◆ Exercise instructions: Taking the lines below one at a time, count those with the string "bootBase" and give the result alone.

━━━ Dataset records ━━━

theorem State.shadowLoaded_setDreg (s : State) (a : Nat) (v : W64) : (s.setDreg a v).shadowLoaded = s.shadowLoaded.setDreg a v := rfl
theorem State.shadowLoaded_dput (s : State) (f : Fld) (v : Nat) : (s.dput f v).shadowLoaded = s.shadowLoaded.dput f v := rfl
theorem State.shadowLoaded_dget (s : State) (f : Fld) : s.shadowLoaded.dget f = s.dget f := rfl

theorem State.bootNoted_shadowLoaded (s : State) (src detail : Nat) (vioHigh x32 : Bool) :
    (s.bootNoted src detail vioHigh x32).shadowLoaded = s.shadowLoaded.bootNoted src detail vioHigh x32 := by
  unfold State.bootNoted State.rstInfo
  rw [State.shadowLoaded_dput, State.shadowLoaded_dput, State.shadowLoaded_setDreg, State.shadowLoaded_dget]

theorem State.bootFuses_writes (s : State) (src detail : Nat) (vioHigh x32 : Bool) :
    BootWrites fuseReg ((s.bootBase src).bootNoted src detail vioHigh x32) (s.bootFuses src detail vioHigh x32) := by
  unfold State.bootBase State.bootFuses
  split
  · rw [← State.bootNoted_shadowLoaded]
    exact State.loadShadow_writes _
  · exact .of_dev (State.loadFields_writes _)

theorem Wiped.bootBase {s w : State} (h : Wiped s w) (src : Nat) : Wiped s (w.bootBase src) := by
  unfold State.bootBase
  split
  · exact { h with }
  · exact h

/-- Registers that the boot writes. -/
def bootRegs (b : Nat) : Prop := (notedReg b ∨ fuseReg b) ∨ bootReg b

/-- The device at the mount of its boot: w is the state the reset left, v the state reached. -/
structure BootReady (w v : State) (src detail : Nat) (psel0 vioHigh xin x32 : Bool) : Prop where
  step : BootStep bootRegs w v
  ax : ∀ n, (v.ax n).Cleared ∧ (v.ax n).st = if w.pins.safeLow = true ∨ w.dget THERM_STAT_SHUT = 1 then .oasis else .off
  source : v.dget SYS_RSTINFO_SRC = src ∧ v.dget SYS_RSTINFO_DETAIL = detail ∧
    v.dget SYS_RSTINFO_COUNT = if src = 1 then 0 else min 65535 (w.dget SYS_RSTINFO_COUNT + 1)
  boot : v.dget SYS_BOOT_STEP = 4
  gen : v.dget (HOST_PCFG_GEN 0) = if psel0 then 1 else if v.dget (FUSE_FLD_VALUE 2) % 4 = 2 then 2 else 3
  ref : v.dget SYS_CLKSTAT_REF_SRC = (if xin then 0 else 1) ∧ v.dget SYS_TIMESTAT_DEGRADED = if xin then 0 else 1
  free : v.dget SYS_TIMESTAT_STATE = 0
  straps : v.dget SYS_CLKSTAT_AON_SRC = (if x32 then 0 else 1) ∧ v.dget SYS_PWRSTAT_VIOSEL = if vioHigh then 1 else 0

━━━

◆ Answer: 4